• What needs to be done: What is needed here is an exact repetition of the records below, beginning at the line that has "e .brd) (p_dma" and stopping after the line that has "theorem execObjQuery_only (p_regs".

──────────

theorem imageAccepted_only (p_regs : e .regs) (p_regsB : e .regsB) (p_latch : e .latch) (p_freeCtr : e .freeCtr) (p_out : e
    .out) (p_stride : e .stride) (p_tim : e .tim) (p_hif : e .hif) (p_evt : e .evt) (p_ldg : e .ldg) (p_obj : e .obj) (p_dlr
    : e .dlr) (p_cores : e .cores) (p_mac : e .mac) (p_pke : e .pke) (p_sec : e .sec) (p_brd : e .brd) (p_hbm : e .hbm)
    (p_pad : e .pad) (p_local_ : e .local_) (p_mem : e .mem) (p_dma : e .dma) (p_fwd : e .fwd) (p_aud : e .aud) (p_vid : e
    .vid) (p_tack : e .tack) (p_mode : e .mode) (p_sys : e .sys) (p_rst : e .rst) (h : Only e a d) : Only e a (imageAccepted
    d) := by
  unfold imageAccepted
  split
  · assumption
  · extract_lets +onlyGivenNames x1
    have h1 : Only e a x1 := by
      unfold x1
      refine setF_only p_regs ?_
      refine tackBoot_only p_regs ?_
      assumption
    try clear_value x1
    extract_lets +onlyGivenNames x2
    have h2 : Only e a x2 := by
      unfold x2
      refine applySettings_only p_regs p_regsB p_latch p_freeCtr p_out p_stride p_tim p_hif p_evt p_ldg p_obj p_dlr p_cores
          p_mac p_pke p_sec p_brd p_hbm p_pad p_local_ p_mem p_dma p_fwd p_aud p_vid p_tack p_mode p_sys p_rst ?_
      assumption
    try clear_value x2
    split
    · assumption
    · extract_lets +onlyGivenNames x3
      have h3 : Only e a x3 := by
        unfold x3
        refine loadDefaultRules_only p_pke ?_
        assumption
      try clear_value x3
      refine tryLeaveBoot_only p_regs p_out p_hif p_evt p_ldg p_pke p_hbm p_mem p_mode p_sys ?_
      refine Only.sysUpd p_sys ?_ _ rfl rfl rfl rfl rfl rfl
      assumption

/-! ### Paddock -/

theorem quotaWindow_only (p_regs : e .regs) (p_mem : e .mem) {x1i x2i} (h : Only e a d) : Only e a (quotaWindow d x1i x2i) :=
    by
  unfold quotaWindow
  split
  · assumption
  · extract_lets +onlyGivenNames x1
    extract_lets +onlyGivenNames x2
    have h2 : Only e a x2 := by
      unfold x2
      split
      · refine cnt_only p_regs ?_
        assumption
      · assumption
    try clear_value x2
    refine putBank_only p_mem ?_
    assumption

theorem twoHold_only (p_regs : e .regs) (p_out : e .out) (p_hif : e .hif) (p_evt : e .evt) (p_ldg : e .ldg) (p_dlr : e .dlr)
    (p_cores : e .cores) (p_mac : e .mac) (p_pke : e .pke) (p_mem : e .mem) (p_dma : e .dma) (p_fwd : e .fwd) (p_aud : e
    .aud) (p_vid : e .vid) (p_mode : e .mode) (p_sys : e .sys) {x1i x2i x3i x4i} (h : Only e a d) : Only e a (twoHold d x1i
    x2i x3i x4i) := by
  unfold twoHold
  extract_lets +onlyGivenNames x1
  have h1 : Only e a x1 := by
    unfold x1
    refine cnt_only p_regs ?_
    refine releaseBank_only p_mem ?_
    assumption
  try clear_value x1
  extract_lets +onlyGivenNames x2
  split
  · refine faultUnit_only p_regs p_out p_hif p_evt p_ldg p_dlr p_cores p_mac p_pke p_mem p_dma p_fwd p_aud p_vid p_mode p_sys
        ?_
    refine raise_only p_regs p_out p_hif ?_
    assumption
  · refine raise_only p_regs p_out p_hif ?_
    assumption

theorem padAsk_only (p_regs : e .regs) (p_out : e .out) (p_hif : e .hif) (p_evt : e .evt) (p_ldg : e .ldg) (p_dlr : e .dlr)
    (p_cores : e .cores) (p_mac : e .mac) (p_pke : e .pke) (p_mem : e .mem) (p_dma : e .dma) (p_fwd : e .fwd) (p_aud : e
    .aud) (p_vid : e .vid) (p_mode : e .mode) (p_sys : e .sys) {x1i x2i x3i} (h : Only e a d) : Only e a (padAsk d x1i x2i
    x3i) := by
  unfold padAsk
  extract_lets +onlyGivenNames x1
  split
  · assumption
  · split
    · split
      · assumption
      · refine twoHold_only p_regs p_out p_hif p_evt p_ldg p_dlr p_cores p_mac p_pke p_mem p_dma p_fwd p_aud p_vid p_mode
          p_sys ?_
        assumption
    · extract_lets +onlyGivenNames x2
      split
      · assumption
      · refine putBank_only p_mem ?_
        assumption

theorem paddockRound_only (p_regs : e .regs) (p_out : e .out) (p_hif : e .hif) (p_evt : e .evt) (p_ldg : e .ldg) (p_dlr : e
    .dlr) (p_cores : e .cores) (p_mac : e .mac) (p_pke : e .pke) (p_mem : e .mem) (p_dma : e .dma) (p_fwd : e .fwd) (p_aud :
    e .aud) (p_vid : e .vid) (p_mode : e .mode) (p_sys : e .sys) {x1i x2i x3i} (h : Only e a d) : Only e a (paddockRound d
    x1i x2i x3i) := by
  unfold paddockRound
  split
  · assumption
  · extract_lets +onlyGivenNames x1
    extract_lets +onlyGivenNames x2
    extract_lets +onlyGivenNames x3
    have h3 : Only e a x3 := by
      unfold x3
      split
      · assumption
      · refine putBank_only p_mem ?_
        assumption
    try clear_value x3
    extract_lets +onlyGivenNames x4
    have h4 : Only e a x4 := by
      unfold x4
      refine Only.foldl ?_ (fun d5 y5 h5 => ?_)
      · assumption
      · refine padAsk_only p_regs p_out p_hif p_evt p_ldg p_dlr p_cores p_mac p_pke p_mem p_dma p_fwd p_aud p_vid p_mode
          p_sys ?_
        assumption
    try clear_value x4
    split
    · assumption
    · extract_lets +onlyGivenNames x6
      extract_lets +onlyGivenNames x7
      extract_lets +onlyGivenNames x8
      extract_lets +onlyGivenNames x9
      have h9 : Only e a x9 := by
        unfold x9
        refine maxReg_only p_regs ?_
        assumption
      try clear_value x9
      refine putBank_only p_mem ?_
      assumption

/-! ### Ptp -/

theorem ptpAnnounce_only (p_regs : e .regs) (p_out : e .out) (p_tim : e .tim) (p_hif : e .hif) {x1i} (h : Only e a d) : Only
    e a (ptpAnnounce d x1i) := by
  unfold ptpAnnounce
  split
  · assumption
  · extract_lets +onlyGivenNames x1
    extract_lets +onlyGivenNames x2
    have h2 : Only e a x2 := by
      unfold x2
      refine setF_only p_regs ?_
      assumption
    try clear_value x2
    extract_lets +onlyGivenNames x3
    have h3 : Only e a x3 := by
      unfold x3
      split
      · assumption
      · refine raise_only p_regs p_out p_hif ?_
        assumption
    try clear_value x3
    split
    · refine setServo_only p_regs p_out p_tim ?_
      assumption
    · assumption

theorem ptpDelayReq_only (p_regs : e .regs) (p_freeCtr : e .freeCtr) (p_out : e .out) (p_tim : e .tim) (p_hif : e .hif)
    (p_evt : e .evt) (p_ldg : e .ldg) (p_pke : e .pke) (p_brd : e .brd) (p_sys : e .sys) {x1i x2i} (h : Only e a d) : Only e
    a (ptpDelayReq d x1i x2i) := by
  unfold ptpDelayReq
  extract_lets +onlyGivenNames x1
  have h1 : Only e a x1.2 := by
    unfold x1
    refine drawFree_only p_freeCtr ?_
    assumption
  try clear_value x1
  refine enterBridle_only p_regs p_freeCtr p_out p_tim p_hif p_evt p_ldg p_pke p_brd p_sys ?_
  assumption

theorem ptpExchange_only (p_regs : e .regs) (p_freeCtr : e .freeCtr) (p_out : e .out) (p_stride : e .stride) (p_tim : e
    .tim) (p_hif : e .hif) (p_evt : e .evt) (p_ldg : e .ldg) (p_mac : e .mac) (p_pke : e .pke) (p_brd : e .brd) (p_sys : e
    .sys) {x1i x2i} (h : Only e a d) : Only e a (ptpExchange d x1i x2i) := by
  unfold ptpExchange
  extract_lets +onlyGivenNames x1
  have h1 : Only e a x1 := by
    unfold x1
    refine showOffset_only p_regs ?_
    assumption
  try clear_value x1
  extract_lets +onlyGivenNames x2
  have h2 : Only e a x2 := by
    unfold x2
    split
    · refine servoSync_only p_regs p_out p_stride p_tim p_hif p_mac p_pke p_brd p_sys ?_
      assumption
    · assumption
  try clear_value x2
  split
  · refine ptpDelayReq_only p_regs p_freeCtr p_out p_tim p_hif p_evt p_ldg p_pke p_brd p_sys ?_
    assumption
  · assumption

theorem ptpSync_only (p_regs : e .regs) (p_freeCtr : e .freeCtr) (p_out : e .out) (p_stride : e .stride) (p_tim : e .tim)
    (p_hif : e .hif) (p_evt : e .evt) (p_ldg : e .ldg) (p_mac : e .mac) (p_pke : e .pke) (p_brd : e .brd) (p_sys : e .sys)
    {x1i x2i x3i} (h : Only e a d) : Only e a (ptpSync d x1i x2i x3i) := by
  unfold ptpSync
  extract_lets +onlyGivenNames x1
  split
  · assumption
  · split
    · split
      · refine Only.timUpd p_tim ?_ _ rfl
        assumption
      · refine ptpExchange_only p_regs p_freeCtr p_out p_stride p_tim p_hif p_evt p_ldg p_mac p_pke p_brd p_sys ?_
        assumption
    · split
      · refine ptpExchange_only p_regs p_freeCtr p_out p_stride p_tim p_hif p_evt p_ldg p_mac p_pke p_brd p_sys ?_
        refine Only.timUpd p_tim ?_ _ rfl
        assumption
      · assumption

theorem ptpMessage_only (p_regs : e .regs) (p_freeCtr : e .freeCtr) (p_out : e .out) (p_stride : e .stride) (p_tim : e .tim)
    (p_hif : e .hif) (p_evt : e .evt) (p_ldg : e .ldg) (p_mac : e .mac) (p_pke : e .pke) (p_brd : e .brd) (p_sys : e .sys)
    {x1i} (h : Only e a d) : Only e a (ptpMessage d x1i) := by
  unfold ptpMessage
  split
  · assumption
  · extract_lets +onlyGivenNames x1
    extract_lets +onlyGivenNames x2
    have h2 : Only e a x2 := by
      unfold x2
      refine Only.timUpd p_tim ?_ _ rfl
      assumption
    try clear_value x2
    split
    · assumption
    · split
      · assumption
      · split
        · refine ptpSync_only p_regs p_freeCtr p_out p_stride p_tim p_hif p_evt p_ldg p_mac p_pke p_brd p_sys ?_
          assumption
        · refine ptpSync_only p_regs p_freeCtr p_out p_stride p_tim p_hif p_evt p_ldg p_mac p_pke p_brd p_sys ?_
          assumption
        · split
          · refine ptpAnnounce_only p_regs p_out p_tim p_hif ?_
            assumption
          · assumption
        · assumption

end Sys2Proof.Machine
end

──────────

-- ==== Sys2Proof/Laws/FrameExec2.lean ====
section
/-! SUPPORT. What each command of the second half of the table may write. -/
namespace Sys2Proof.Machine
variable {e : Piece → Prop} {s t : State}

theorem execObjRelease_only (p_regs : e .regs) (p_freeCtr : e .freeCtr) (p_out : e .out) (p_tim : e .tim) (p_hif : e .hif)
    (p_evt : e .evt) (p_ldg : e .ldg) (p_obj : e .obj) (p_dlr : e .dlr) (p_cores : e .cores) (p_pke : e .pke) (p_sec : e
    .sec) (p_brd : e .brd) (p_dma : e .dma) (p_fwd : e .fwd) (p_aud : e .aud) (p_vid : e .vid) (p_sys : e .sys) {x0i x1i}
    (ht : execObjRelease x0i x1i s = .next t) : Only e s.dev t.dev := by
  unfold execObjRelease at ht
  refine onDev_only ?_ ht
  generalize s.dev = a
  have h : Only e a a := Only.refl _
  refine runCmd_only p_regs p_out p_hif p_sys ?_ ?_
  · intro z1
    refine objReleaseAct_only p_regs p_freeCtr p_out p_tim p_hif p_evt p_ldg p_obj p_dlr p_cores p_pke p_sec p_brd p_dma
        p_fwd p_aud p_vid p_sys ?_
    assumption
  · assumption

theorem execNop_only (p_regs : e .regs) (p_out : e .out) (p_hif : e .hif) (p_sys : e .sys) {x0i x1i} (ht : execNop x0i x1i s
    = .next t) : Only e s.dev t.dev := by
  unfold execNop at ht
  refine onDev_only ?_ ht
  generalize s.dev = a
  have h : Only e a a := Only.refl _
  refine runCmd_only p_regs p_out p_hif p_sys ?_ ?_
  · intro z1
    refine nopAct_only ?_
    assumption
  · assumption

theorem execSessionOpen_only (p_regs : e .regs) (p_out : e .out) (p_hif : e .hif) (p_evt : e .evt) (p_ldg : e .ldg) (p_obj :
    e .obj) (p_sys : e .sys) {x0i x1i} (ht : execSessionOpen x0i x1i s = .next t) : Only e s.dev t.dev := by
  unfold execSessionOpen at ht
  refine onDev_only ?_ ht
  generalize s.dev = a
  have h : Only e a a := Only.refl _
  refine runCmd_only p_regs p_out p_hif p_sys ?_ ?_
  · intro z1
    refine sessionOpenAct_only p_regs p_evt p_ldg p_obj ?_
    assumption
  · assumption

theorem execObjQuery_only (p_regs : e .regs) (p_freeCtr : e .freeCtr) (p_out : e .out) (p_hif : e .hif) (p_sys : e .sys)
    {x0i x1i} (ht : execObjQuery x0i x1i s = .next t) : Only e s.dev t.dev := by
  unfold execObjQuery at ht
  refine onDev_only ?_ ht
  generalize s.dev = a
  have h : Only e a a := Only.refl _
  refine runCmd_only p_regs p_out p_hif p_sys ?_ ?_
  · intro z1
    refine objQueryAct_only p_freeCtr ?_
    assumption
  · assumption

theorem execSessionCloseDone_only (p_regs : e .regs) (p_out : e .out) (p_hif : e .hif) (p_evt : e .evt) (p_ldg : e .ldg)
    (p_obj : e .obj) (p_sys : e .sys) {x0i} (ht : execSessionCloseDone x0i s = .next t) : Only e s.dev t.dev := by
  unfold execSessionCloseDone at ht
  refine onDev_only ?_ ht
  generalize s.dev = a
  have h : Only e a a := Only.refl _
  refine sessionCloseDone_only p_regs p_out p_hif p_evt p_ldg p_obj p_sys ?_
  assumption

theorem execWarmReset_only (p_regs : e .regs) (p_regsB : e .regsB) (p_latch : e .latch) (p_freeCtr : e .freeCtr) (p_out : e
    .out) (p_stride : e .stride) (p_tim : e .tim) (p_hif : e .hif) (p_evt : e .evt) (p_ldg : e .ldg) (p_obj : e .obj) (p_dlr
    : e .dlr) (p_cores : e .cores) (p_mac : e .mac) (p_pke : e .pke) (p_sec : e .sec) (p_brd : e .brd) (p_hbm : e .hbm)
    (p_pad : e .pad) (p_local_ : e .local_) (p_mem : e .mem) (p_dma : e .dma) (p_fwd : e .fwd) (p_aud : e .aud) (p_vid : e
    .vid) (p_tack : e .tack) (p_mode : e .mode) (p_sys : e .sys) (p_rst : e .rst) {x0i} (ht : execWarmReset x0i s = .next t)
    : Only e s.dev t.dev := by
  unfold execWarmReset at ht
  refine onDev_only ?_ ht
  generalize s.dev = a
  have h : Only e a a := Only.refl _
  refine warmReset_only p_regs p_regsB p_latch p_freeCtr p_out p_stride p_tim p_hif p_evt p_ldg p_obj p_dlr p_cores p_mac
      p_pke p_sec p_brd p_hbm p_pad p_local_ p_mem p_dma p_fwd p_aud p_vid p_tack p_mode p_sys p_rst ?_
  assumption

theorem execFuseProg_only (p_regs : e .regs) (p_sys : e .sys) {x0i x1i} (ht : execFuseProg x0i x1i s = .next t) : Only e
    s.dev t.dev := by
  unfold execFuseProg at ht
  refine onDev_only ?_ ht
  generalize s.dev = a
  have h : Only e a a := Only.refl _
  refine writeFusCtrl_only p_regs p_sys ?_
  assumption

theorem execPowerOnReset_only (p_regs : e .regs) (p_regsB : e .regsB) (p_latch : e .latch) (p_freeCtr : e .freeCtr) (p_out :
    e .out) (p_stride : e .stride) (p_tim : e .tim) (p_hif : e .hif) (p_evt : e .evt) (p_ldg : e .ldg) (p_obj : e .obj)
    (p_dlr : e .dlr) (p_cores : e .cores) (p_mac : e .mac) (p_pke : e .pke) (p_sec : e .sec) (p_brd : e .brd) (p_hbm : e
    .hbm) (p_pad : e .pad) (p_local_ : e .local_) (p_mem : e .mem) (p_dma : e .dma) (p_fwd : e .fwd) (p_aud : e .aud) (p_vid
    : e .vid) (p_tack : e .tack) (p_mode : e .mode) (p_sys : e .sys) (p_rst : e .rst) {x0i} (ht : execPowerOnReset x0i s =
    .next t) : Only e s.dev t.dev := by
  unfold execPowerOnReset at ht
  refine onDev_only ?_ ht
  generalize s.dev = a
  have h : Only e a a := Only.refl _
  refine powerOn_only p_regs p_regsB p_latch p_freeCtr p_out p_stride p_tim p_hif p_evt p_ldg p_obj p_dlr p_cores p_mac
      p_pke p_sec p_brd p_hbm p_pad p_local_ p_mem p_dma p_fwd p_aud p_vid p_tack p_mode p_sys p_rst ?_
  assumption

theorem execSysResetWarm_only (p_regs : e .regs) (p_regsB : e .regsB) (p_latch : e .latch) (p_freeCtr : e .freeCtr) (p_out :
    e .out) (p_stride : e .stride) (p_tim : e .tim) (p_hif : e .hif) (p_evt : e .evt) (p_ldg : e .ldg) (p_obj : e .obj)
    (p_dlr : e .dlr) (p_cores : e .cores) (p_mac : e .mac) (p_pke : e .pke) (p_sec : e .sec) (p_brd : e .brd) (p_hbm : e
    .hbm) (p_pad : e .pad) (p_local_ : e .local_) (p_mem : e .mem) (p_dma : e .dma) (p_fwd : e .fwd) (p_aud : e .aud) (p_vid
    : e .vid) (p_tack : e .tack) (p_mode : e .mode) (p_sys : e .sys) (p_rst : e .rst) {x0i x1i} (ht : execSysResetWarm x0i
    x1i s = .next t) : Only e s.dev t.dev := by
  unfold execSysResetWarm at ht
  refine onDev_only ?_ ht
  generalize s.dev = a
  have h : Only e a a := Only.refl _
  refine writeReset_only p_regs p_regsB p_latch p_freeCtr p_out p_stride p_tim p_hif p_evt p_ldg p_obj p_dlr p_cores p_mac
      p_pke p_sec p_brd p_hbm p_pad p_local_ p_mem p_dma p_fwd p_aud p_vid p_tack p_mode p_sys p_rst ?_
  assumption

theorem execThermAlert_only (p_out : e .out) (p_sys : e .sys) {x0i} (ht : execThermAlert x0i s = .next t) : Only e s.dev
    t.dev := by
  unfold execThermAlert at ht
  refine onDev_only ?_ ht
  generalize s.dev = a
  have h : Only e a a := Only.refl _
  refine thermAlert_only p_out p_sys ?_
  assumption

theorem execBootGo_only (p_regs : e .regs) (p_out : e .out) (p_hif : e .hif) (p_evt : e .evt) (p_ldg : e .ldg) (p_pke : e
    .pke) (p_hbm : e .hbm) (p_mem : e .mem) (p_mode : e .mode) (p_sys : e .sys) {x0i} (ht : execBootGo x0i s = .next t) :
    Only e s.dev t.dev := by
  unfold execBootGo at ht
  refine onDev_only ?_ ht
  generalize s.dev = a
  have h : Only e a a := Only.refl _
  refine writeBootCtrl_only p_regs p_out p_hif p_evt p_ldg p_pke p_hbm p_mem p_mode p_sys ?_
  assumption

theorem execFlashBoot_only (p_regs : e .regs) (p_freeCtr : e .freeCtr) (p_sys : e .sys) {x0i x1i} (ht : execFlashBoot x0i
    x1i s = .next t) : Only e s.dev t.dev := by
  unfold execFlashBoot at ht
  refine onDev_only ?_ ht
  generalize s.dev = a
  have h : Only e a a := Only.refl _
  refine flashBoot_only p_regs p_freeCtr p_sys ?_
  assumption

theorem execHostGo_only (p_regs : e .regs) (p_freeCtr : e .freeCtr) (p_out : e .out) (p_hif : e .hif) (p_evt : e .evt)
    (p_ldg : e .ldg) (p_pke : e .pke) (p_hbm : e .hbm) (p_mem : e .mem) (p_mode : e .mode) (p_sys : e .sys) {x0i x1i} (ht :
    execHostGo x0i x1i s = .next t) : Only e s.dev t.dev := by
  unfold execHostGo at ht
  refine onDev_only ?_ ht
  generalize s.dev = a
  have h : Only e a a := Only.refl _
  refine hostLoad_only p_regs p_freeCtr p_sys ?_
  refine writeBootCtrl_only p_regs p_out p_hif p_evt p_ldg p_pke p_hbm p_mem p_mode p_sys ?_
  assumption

──────────

• Your response:
    .sec) (p_brd : e .brd) (p_dma : e .dma) (p_fwd : e .fwd) (p_aud : e .aud) (p_vid : e .vid) (p_sys : e .sys) {x0i x1i}
    (ht : execObjRelease x0i x1i s = .next t) : Only e s.dev t.dev := by
  unfold execObjRelease at ht
  refine onDev_only ?_ ht
  generalize s.dev = a
  have h : Only e a a := Only.refl _
  refine runCmd_only p_regs p_out p_hif p_sys ?_ ?_
  · intro z1
    refine objReleaseAct_only p_regs p_freeCtr p_out p_tim p_hif p_evt p_ldg p_obj p_dlr p_cores p_pke p_sec p_brd p_dma
        p_fwd p_aud p_vid p_sys ?_
    assumption
  · assumption

theorem execNop_only (p_regs : e .regs) (p_out : e .out) (p_hif : e .hif) (p_sys : e .sys) {x0i x1i} (ht : execNop x0i x1i s
    = .next t) : Only e s.dev t.dev := by
  unfold execNop at ht
  refine onDev_only ?_ ht
  generalize s.dev = a
  have h : Only e a a := Only.refl _
  refine runCmd_only p_regs p_out p_hif p_sys ?_ ?_
  · intro z1
    refine nopAct_only ?_
    assumption
  · assumption

theorem execSessionOpen_only (p_regs : e .regs) (p_out : e .out) (p_hif : e .hif) (p_evt : e .evt) (p_ldg : e .ldg) (p_obj :
    e .obj) (p_sys : e .sys) {x0i x1i} (ht : execSessionOpen x0i x1i s = .next t) : Only e s.dev t.dev := by
  unfold execSessionOpen at ht
  refine onDev_only ?_ ht
  generalize s.dev = a
  have h : Only e a a := Only.refl _
  refine runCmd_only p_regs p_out p_hif p_sys ?_ ?_
  · intro z1
    refine sessionOpenAct_only p_regs p_evt p_ldg p_obj ?_
    assumption
  · assumption

theorem execObjQuery_only (p_regs : e .regs) (p_freeCtr : e .freeCtr) (p_out : e .out) (p_hif : e .hif) (p_sys : e .sys)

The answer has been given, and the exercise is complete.